A man being questioned about an armed siege during which some 40 shots were fired has served many prison sentences for violent crime.
He surrendered to gardaí on Sunday afternoon after firing indiscriminately from inside a house on the Deerpark housing estate in Tallaght, Dublin.
The siege began at about 2.30am on Sunday and ended some 13 hours later.
The suspect surrendered less than an hour after his partner was taken to the scene under Garda escort to appeal to him to surrender.
The armed man had fired shots through all of the windows at the front of the property, blowing out the glass and parts of the window and door frame in the process.
Body armour
One man who lives beside the property said the suspect had been shouting at gardaí as he fired. “He was roaring out ‘I have a sawn-off, I have body armour’.”
The same neighbour said the man’s partner lives at the house where the siege took place with her two children, adding that the suspect is the father of one of the children.
“She was dreading him coming out of jail so we were surprised to see him back with her. There was a lot of rows going on and that seems to have set this off.”

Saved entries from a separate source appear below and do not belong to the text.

-- ==== Sys2Proof/Machine/Ltx.lean ====
section
/-! DEFINITION. The line transmitter (R130 to R149): its arithmetic, its settings and their staging, and its commands. -/

namespace Sys2Proof.Machine

/-! ## From bits to DAC values (R131 to R137) -/

/-- R131: Gray mapping of a bit pair, first bit first. -/
def gray : Bool → Bool → Nat
  | false, false => 0 | false, true => 1 | true, true => 2 | true, false => 3

/-- R131, R306: a bit stream as symbols, the first bit of a pair most significant. -/
def bitSymbols : List Bool → List Nat
  | a :: b :: r => gray a b :: bitSymbols r
  | _ => []

/-- R132: precoding 1/(1+D) mod 4 of a stream of symbols, from the symbol last sent. -/
def precode : Nat → List Nat → List Nat
  | _, [] => []
  | t, s :: r => let u := (s + 4 - t % 4) % 4; u :: precode u r

/-- R132: what undoes it: s(n) = (t(n) + t(n-1)) mod 4. -/
def unprecode : Nat → List Nat → List Nat
  | _, [] => []
  | t, u :: r => ((u + t) % 4) :: unprecode u r

/-- R134: the level of a symbol with the offsets of a LVL_OFS word. -/
def levelX (lvl : Word) (s : Nat) : Int := ([-96, -32, 32, 96] : List Int).getD s 0 + sbyte lvl s

/-- R135: division by 128, half away from zero. -/
def round128 (v : Int) : Int := if 0 ≤ v then (v + 64) / 128 else -((64 - v) / 128)

/-- R147: the seven taps of a shape block, c−2 to c+4. -/
def tapList (w0 w1 : Word) : List Int :=
  [sbyte w0 0, sbyte w0 1, fld w0 16 8, sbyte w0 3, sbyte w1 0, sbyte w1 1, sbyte w1 2]

/-- R135: the pre-emphasis FFE; `xs` is x(n+2) down to x(n−4). -/
def ffeOut (taps xs : List Int) : Int := round128 ((taps.zipWith (· * ·) xs).foldl (· + ·) 0)

/-- R136: the index of a predistortion entry. -/
def pdIndex (before here after : Nat) : Nat := 16 * before + 4 * here + after

/-- R136: entry `i` of a PD block, 0 while disabled. -/
def pdEntry (pd : Vector Word 17) (i : Nat) : Int :=
  if bit pd[0] 0 then sbyte (pd.toList.getD (1 + i / 4) 0) (i % 4) else 0

/-- R137: the DAC value. -/
def clampDac (v : Int) : Int := max (-128) (min 127 v)

/-- R137: the symbol is counted as a clip. -/
def clips (v : Int) : Bool := decide (v < -128) || decide (127 < v)

/-- R134 to R137: the DAC value before the clamp, for seven symbols s(n+2) down to s(n−4). -/
def dacSum (x : Ltx) (syms : List Nat) : Int :=
  ffeOut (tapList x.shape[0] x.shape[1]) (syms.map (levelX x.shape[2])) +
    pdEntry x.pd (pdIndex (syms.getD 3 0) (syms.getD 2 0) (syms.getD 1 0))

/-- R130: a bit stream as the symbols sent after the symbol `t`: Gray mapping, then precoding where it is on. -/
def Ltx.symbols (x : Ltx) (t : Nat) (bits : List Bool) : List Nat :=
  if x.precode then Sys2Proof.Machine.precode t (bitSymbols bits) else bitSymbols bits

/-- R134 to R137: the DAC values before the clamp, of every symbol of a stream that has its four predecessors and two successors
in it. -/
def dacSums (x : Ltx) : List Nat → List Int
  | a :: b :: c :: d :: e :: f :: g :: r =>
    dacSum x [g, f, e, d, c, b, a] :: dacSums x (b :: c :: d :: e :: f :: g :: r)
  | _ => []

/-- R139: the differential output in units of mV/256: d × V_FS; R140: inverted polarity exchanges the legs. -/
def outMv256 (x : Ltx) (d : Int) : Int :=
  let v := d * (400 + 8 * x.swing)
  if x.inverted then -v else v

/-- R130: what a lane puts out for an inner-coded bit stream, stage by stage, in mV/256. -/
def Ltx.drive (x : Ltx) (t : Nat) (bits : List Bool) : List Int :=
  (dacSums x (x.symbols t bits)).map fun v => outMv256 x (clampDac v)

/-- R137: the clips of the same stream. -/
def Ltx.clipsIn (x : Ltx) (t : Nat) (bits : List Bool) : Nat := ((dacSums x (x.symbols t bits)).filter clips).length

/-! ## Presets (R138) -/

/-- R138: words 0 and 1 of the shape block of a preset. -/
def ltxPreset (id : Nat) : Option (Word × Word) :=
  let w := fun (a b c d e f g : Int) =>
    some (pk [(twos 8 a, 0), (twos 8 b, 8), (twos 8 c, 16), (twos 8 d, 24)],
          pk [(twos 8 e, 0), (twos 8 f, 8), (twos 8 g, 16)])
  match id with
  | 0 => w 0 0 127 0 0 0 0
  | 1 => w 0 (-4) 118 (-6) 0 0 0
  | 2 => w 0 (-8) 108 (-12) 0 0 0
  | 3 => w (-2) (-10) 100 (-14) (-2) 0 0
  | 4 => w 0 (-4) 112 (-10) (-2) 0 0
  | 5 => w (-2) (-14) 92 (-16) (-4) 0 0
  | 6 => w 0 (-6) 104 (-12) (-4) (-2) 0
  | 7 => w (-4) (-16) 84 (-18) (-4) (-2) 0
  | _ => none

/-! ## State and staging -/

def lineLane (i : Nat) : Fin 8 := Fin.ofNat 8 i

def State.setLtx (s : State) (l : Fin 8) (f : Ltx → Ltx) : State := { s with ltx := upd s.ltx l f }

/-- R145: a change is staged while the lane drives in ADMIN UP; otherwise it applies at once. -/
def State.stages (s : State) (l : Fin 8) : Bool := s.ltx[l].driving && s.admin .ltx l == .up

The Irish Times understands the woman took her two children from the house late on Saturday night and contacted gardaí in Tallaght early on Sunday morning to report a domestic disturbance at her home.
Sawn-off shotgun
When gardaí went to the address the man was there alone and began firing a sawn-off shotgun.

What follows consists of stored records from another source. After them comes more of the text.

/-- R173, R174: a fade snaps to its source or its target. -/
def State.snapFade (s : State) (l : Fin 8) (toTarget : Bool) (trigger : Nat) : State :=
  match s.lrx[l].fade with
  | none => s
  | some f =>
    let rem := s.lrx[l].abortRemaining s.now
    let t := s.roundOpens.setLrx l fun r =>
      { r with
        fade := none, active := if toTarget then otherBank r.active else r.active
        sides := if toTarget then r.sides else r.sides.map fun x => { x with training := false } }
    let u := ((t.fadeOver l).count .lrx l 7).raise .lrx l 0x18 (pk [(rem, 0), (b2n toTarget, 27), (trigger, 28)])
    if toTarget then u.inForce l f.profile else u

/-! ## Acquisition (R166, R181 to R183) -/

/-- R168, R183: a lane without timing lock. -/
def Lrx.unlock (r : Lrx) (warm : Bool) (now : Nat) : Lrx :=
  { r with
    timing := false, acquired := false, warm := warm, inverted := r.startPol, start := r.startPol, searched := false
    acqStart := now, confirm := 0
    lmi := { r.lmi with value := 0x800, lowCount := 0, okCount := 0, lowMargin := false, below1 := 0, belowExit := 0,
                        over3 := none } }

/-- R188: the CTLE code that a preset starts from: 4, 9 or 14 dB. -/
def ctleStart : Nat → Option Nat
  | 1 => some 8 | 2 => some 18 | 3 => some 28 | _ => none

/-- R181: the CTLE codes among which step 4 chooses under preset 0: 4.5, 9, 13.5 and 18 dB. -/
def ctleChoices : List Nat := [9, 18, 27, 36]

/-- R181 step 2: the CTLE is set from the preset, unless LRX_AFE_FORCE holds it. -/
def Lrx.ctleSet (r : Lrx) : Lrx :=
  { r with afe := { r.afe with ctle := if r.afe.held then r.afe.ctle else (ctleStart r.preset).getD r.afe.ctle } }

/-- R181, R182: an acquisition begins, warm or cold. -/
def Lrx.acquire (r : Lrx) (warm : Bool) (now : Nat) : Lrx :=
  if warm || !r.sd then r.unlock warm now else (r.unlock warm now).ctleSet

/-- R156, R181 step 3: timing recovery locks. -/
def Lrx.lockTiming (r : Lrx) (now : Nat) : Lrx := { r with timing := true, lockAt := if r.timing then r.lockAt else now }

/-- R166, R190: at inner lock, or the checker lock in its place (R310), the lane keeps its polarity; POLARITY_FLIPPED is
raised when the search has left the starting polarity. -/
def State.keepPol (s : State) (l : Fin 8) : State :=
  let r := s.lrx[l]
  let flip := r.inverted != r.start && r.kept != some r.inverted
  (s.setLrx l fun r => { r with kept := some r.inverted, searched := r.searched || flip }).raiseIf flip .lrx l 0x20
    (w32 (b2n r.inverted))

/-- R173, R177, R182: timing lock ends: the fade snaps to its source, the round is voided, and the lane re-acquires, warm
or cold. -/
def State.relock (s : State) (l : Fin 8) (warm : Bool) (trigger : Nat) : State :=
  ((s.snapFade l false trigger).voidRound l).setLrx l fun r => { r.acquire warm s.now with hostTrial := none }

/-- R182: a lane that must acquire cold: after self-test of its islands, or after its domains have been off. -/
def State.coldLane (s : State) (l : Fin 8) : State :=
  (s.setLrx l fun r =>
    { r.unlock false s.now with
      fade := none, round := none, hostTrial := none, sd := false, dropped := false
      sides := r.sides.map fun x => { x with gated := true, training := false } }).fadeOver l

/-- R64, R181, R185, R190: ADMIN of a line receiver changes. -/
def State.adminLrxLane (s : State) (i : Nat) (a : Admin) : State :=
  let l := lineLane i
  let old := s.admin .lrx l
  let t := s.setAdmin .lrx l a
  let held := fun (r : Lrx) =>
    { r with afe := { r.afe with held := r.afe.held && !(old == .test && a != .test) } }
  if a = .down then
    (t.setLrx l fun r => held { r.unlock false s.now with fade := none, round := none, hostTrial := none }).fadeOver l
  else if old = .down then
    (t.setLrx l fun r => r.acquire false s.now).raiseIf s.lrx[l].sd .lrx l 0x11 (w32 s.lrx[l].sdCode)
  else t.setLrx l held

/-- R64, R274: ADMIN of a line receiver, and the test source of its lane. -/
def State.adminLrx (s : State) (i : Nat) (a : Admin) : State := (s.adminLrxLane i a).sourceCheck (Fin.ofNat 48 i)

/-- R181, R190: a lane completes an acquisition: frequency, LMI, and what it raises. -/
def State.acquiredLrx (s : State) (l : Fin 8) (m : LrxAcq) (warm : Bool) (f : Lrx → Lrx) : State :=
  let r := s.lrx[l]
  let v : BitVec 12 := BitVec.ofInt 12 (clampLmi m.lmi)
  let t := s.setLrx l fun r =>
    { (f r).lockTiming s.now with
      acquired := true, warm := false, trFreq := m.freq, lmi := { r.lmi with value := v, last := v } }
  t.raise .lrx l 0x13 (pk [(min ((s.now - r.acqStart) / 1000) (2 ^ 31 - 1), 0), (b2n warm, 31)])

/-- R156: a frequency lies outside the tracking range of ±300 ppm. -/
def farFreq (f : Word) : Bool := !within (-30000) 30000 f.toInt

/-- R181 to R183: the lane may complete an acquisition: it holds inner lock in the polarity that `m` names, its frequency is
in the tracking range, and `n` consecutive LMI updates have confirmed it. -/
def State.mayAcquire (s : State) (l : Fin 8) (m : LrxAcq) (n : Nat) : Bool :=
  let r := s.lrx[l]
  s.lrxLive l && s.isUp .lrx l && r.sd && !s.laneFg l.val && !r.acquired && s.lineLock l && m.inverted == r.inverted &&
    !farFreq m.freq && decide (n ≤ r.confirm)

/-- R181: a cold acquisition completes: the trained set is in both banks, the CTLE at the preset's code or the one that step
4 has chosen, and the crosstalk sides that are available are in use. -/
def State.lrxCold (s : State) (l : Fin 8) (m : LrxAcq) : State :=
  let start := ctleStart s.lrx[l].preset
  if s.mayAcquire l m 100 && m.found && !s.lrx[l].warm && (firstBad (bankChecks (bankWord m.bank))).isNone &&
      (s.lrx[l].afe.held || start.isSome || ctleChoices.contains m.ctle) then
    s.voidRestored <| s.acquiredLrx l m false fun r =>
      { r with
        banks := .replicate 2 m.bank
        afe := if r.afe.held then r.afe else { r.afe with agc := min m.agc 104, ctle := start.getD m.ctle }
        sides := vmapIx (fun k x =>
          let c := s.sideCause l (k == 1)
          { x with gated := c != 0, cause := if c = 0 then x.cause else c, training := false }) r.sides }
  else s

/-- R182: a warm acquisition completes, or continues as a cold one from step 2: no timing lock in time, or LMI below
LMI_WARN − 1.0 dB at the check of 10 updates. -/
def State.lrxWarm (s : State) (l : Fin 8) (m : LrxAcq) : State :=
  let r := s.lrx[l]
  if !(s.lrxLive l && s.isUp .lrx l && r.sd && !s.laneFg l.val && !r.acquired && r.warm) then s
  else if !m.found || (decide (10 ≤ r.confirm) && decide (clampLmi m.lmi < r.warn - 16)) then
    s.setLrx l fun r => { r.ctleSet with warm := false, confirm := 0 }
  else if s.mayAcquire l m 10 then s.voidRestored (s.acquiredLrx l m true id)
  else s

/-- R166: no inner lock 5 ms after the FFE has converged: the lane tries the other polarity. -/
def State.lrxTry (s : State) (l : Fin 8) : State :=
  let r := s.lrx[l]
  if s.lrxLive l && s.isUp .lrx l && r.sd && !s.laneFg l.val && !r.acquired && !s.lineLock l && r.polSet == 2 then
    s.voidRestored <| s.setLrx l fun r => { r.lockTiming s.now with inverted := !r.inverted, searched := true }
  else s

/-- R153, R190: signal detect of a line receiver asserts. -/
def State.lineDetected (s : State) (l : Fin 8) : State :=
  if s.lrxLive l && !s.lrx[l].sd then
    let t := s.setLrx l fun r => ({ r with sd := true } : Lrx).acquire r.warm s.now
    (t.raiseIf (s.isUp .lrx l) .lrx l 0x11 (w32 s.lrx[l].sdCode)).sourceCheck (Fin.ofNat 48 l.val)
  else s

/-- R153, R173, R190: signal detect deasserts; a timing lock that the lane held ends with it. -/
def State.lineLost (s : State) (l : Fin 8) : State :=
  if s.lrxLive l && s.lrx[l].sd then
    let r := s.lrx[l]
    let t := (s.relock l (r.acquired || r.warm) 1).setLrx l fun r => { r with sd := false }
    let u := (t.count .lrx l 8).setCal (Fin.ofNat 48 l.val) fun c => { c with sdOffAt := s.now }
    u.raiseIf (s.isUp .lrx l) .lrx l 0x10 (w32 r.lmi.last.toNat)
  else s

/-- R156, R182, R190: timing lock of a line receiver ends with signal detect held. -/
def State.lineUnlocked (s : State) (l : Fin 8) (range : Bool) : State :=
  let r := s.lrx[l]
  if s.lrxLive l && s.isUp .lrx l && r.sd && r.timing then
    ((s.relock l (r.acquired || r.warm) 1).count .lrx l 3).raise .lrx l 0x12 (w32 (b2n range))
  else s

/-- R161: a side whose conditions fail is gated. -/
def State.dropSide (s : State) (l : Fin 8) (hi : Bool) (cause : Nat) (offset : BitVec 16) : State :=
  let far := !within (-25000) 25000 offset.toInt
  if s.lrxLive l && !s.lrx[l].sides[sideIx hi].gated &&
      (if cause = 4 then far else cause != 0 && s.sideCause l hi == cause) then
    s.gateSide l hi cause offset
  else s

/-! ## AGC and LMI (R153 to R155, R167 to R169) -/

/-- R153, R155: a millisecond of the front end. 4 × 10⁻⁶, 2.5 × 10⁻⁷ and 10⁻⁴ of 227 × 10⁶ samples are 908, 56.75 and
22,700. -/
def Afe.step (a : Afe) (m : AgcMeasure) : Afe :=
  let hot := decide (a.agc = 0) && decide (22700 < m.overs)
  let cool := decide (m.overs ≤ 908)
  let low := decide (m.overs ≤ 56)
  let ok := if cool then a.okRun + 1 else 0
  { a with
    agc := if a.held then a.agc else if 908 < m.overs then a.agc - 1 else if low ∧ a.agc < 104 then a.agc + 1 else a.agc
    ovr := m.overs, fsc := m.fulls
    hotRun := if hot then a.hotRun + 1 else 0
    okRun := ok
    maxRun := if a.agc = 104 ∧ low then a.maxRun + 1 else 0
    driven := a.driven && decide (ok < 100) }

/-- R153, R154, R155: the AGC evaluates a millisecond, whatever the lane receives. -/
def State.agcMs (s : State) (l : Fin 8) (m : AgcMeasure) : State :=
  if s.lrxLive l then
    let a := s.lrx[l].afe.step m
    let t := s.setLrx l fun r => { r with afe := a }
    let u := (((t.count .lrx l 1 m.overs).count .lrx l 2 m.fulls).signal .lrx l 1 m.overs).signal .lrx l 2 m.fulls
    u.raiseIf (a.maxRun == 100) .lrx l 0x21 0
  else s

/-- R155: a hundred milliseconds of over-range at code 0. -/
def State.overdrive (s : State) (l : Fin 8) : State :=
  if s.lrxLive l && !s.lrx[l].afe.driven && decide (100 ≤ s.lrx[l].afe.hotRun) then
    (s.setLrx l fun r => { r with afe := { r.afe with driven := true } }).raise .lrx l 0x21 1
  else s

/-- R168: the MLSE gain offset in use, in 1/65,536 dB: 16-state mode also throughout a fade. -/
def Lrx.gain (r : Lrx) : Int := if bankMlse16 r.live || r.fade.isSome then r.lmi.gain16 else r.lmi.gain4

/-- R167: the pre-inner bit error ratios, in 10⁻⁹, half-way between two LMI values from −128 (−8 dB) up: 0.75 · Q(√(SNR/5)) at
SNR = 15.13 dB + LMI. -/
def berSteps : List Nat :=
  [115407644, 114102533, 112797942, 111494015, 110190896, 108888733, 107587675, 106287871, 104989475, 103692640, 102397523, 101104281, 99813073, 98524059, 97237402, 95953265, 94671814, 93393216, 92117637, 90845248] ++
  [89576219, 88310721, 87048927, 85791011, 84537148, 83287513, 82042284, 80801637, 79565751, 78334804, 77108975, 75888446, 74673394, 73464002, 72260449, 71062917, 69871586, 68686636, 67508249, 66336604] ++
  [65171882, 64014261, 62863920, 61721037, 60585790, 59458354, 58338905, 57227616, 56124660, 55030208, 53944429, 52867492, 51799562, 50740803, 49691378, 48651446, 47621164, 46600687, 45590167, 44589754] ++
  [43599594, 42619830, 41650604, 40692051, 39744306, 38807497, 37881752, 36967192, 36063936, 35172098, 34291787, 33423110, 32566166, 31721053, 30887862, 30066679, 29257586, 28460660, 27675971, 26903587] ++
  [26143566, 25395965, 24660832, 23938212, 23228141, 22530653, 21845772, 21173519, 20513908, 19866947, 19232637, 18610974, 18001947, 17405539, 16821727, 16250481, 15691764, 15145535, 14611746, 14090341] ++
  [13581260, 13084435, 12599794, 12127256, 11666736, 11218144, 10781381, 10356345, 9942928, 9541015, 9150487, 8771218, 8403079, 8045934, 7699644, 7364063, 7039043, 6724430, 6420066, 6125789] ++
  [5841433, 5566830, 5301806, 5046185, 4799789, 4562436, 4333942, 4114120, 3902782, 3699738, 3504795, 3317760, 3138439, 2966636, 2802156, 2644802, 2494378, 2350687, 2213534, 2082722] ++
  [1958058, 1839347, 1726398, 1619019, 1517021, 1420217, 1328421, 1241450, 1159124, 1081265, 1007697, 938249, 872751, 811037, 752945, 698316, 646995, 598830, 553673, 511381] ++
  [471812, 434833, 400309, 368115, 338126, 310223, 284290, 260216, 237896, 217225, 198105, 180442, 164144, 149127, 135306, 122603, 110943, 100256, 90472, 81529] ++
  [73365, 65923, 59149, 52993, 47405, 42342, 37761, 33623, 29890, 26529, 23507, 20795, 18364, 16190, 14249, 12518, 10977, 9609, 8396]

/-- R167: the LMI, in 1/16 dB, of `errors` among `bits`. -/
def lmiOf (errors bits : Nat) : Int := ((berSteps.filter fun b => decide (errors * 1000000000 < b * bits)).length : Nat) - 128

/-- R167, R168: the value of the BER route: within 0.25 dB of the LMI of the millisecond's error ratio from −3 dB to +4.4
dB; codewords that the decoder cannot correct are excluded. -/
def berLmi (m : LmiMeasure) : Int :=
  let v := lmiOf m.errors (128 * (m.codewords - m.uncorr))
  if -48 ≤ v ∧ v ≤ 70 then max (v - 4) (min (v + 4) m.ber) else m.ber

/-- R168, R169, R180: one LMI update of a lane with timing lock; `snrOnly`: a SYMBOL-layer checker runs (R310). -/
def Lrx.lmiStep (r : Lrx) (m : LmiMeasure) (now : Nat) (snrOnly : Bool) : Lrx :=
  let ber := decide (4000 ≤ m.errors) && !snrOnly
  let v := clampLmi (if ber then berLmi m else m.snr + r.gain / 4096)
  let move := fun (g : Int) => g + (4096 * (berLmi m - m.snr) - g) / 16
  let sixteen := bankMlse16 r.live || r.fade.isSome
  let x := r.lmi
  { r with
    trFreq := m.freq, trPhase := m.phase, blocks := (r.blocks + m.blocks) % 2 ^ 64
    lmi := { x with
      value := BitVec.ofInt 12 v, last := BitVec.ofInt 12 v, snrRoute := !ber
      gain16 := if ber ∧ sixteen then move x.gain16 else x.gain16
      gain4 := if ber ∧ ¬sixteen then move x.gain4 else x.gain4
      window := x.window.add (some v)
      lowCount := lowRun v r.warn x.lowCount, okCount := okRun v r.warn x.okCount
      below1 := if v < 16 then x.below1 + 1 else 0
      belowExit := if v < 4 then x.belowExit + 1 else 0
      over3 := if v < 48 then none else (match x.over3 with
        | some t => some t
        | none => some now) } }

/-- R168, R194, R326: a millisecond of a line receiver with timing lock. -/
def State.lmiValid (s : State) (l : Fin 8) (m : LmiMeasure) : State :=
    let t := { s.setLrx l fun r =>
        { (r.lockTiming s.now).lmiStep m s.now (s.symChk (16 + l.val)) with confirm := if s.lineLock l then r.confirm + 1 else 0 } with
      lfd := upd s.lfd l fun f => { f with errMs := m.errors, uncMs := m.uncorr } }
    let u := (t.count .lrx l 0 m.blocks).signal .lrx l 3 m.blocks
    match s.groupOf l with
    | none => u
    | some g =>
      let v := (((u.count .fec g 0 m.codewords).count .fec g 1 m.errors).count .fec g 2 m.uncorr)
      ((v.signal .fec g 1 m.codewords).signal .fec g 2 m.errors).signal .fec g 3 m.uncorr

/-- R156, R168, R181: a millisecond of a line receiver: timing recovery may lock in it (step 3) or leave its tracking range;
without timing lock LMI reads 0x800. -/
def State.lmiMs (s : State) (l : Fin 8) (m : LmiMeasure) : State :=
  let r := s.lrx[l]
  if !(s.lrxLive l && s.isUp .lrx l) then s
  else if r.timing && farFreq m.freq then s.lineUnlocked l true
  else if r.timing || (m.locked && r.sd && !s.laneFg l.val && !farFreq m.freq) then s.voidRestored (s.lmiValid l m)
  else
    s.setLrx l fun r =>
      { r with confirm := 0
               lmi := { r.lmi with value := 0x800, window := r.lmi.window.add none, lowCount := 0, okCount := 0, below1 := 0,
                                   belowExit := 0, over3 := none } }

The uniformed gardaí who arrived on the scene first were unarmed and retreated immediately the shots were fired.
They requested back-up, with armed detectives and the Emergency Response Unit arriving at the scene a short time later.
Many neighbours were unaware of the incident until after first light on Sunday morning when they saw armed gardaí outside their homes.
Some houses were evacuated in Deerpark Square, where the siege unfolded, and access roads were blocked off as Garda negotiators tried to persuade the man to give himself up.
Local people said between 30 and 40 shots were fired from 2.30am on Sunday through to the early afternoon.
After surrendering, the suspect was arrested and taken to Tallaght Garda station, where he was still being held last night.
He has a long criminal history dating back to the late 1980s and has served jail terms for drug-dealing, armed robbery and violent attacks.
Now in his mid-40s, one trial heard he had been in care homes from the age of five and had progressed to prisons in his teens.
He had never gone to school and has a history of drug and alcohol addiction.
He was once jailed for eight years after being found with heroin valued at €45,000 and told a judge he did not mind going back to prison because he had been homeless for periods in his life.
He has also served a five-year jail term for bank robbery, claiming he had only carried out the crime to pay for his girlfriend’s funeral.
He had been jailed for punching a journalist in the face because he saw her taking notes during a court hearing relating to an armed robbery he had been involved in.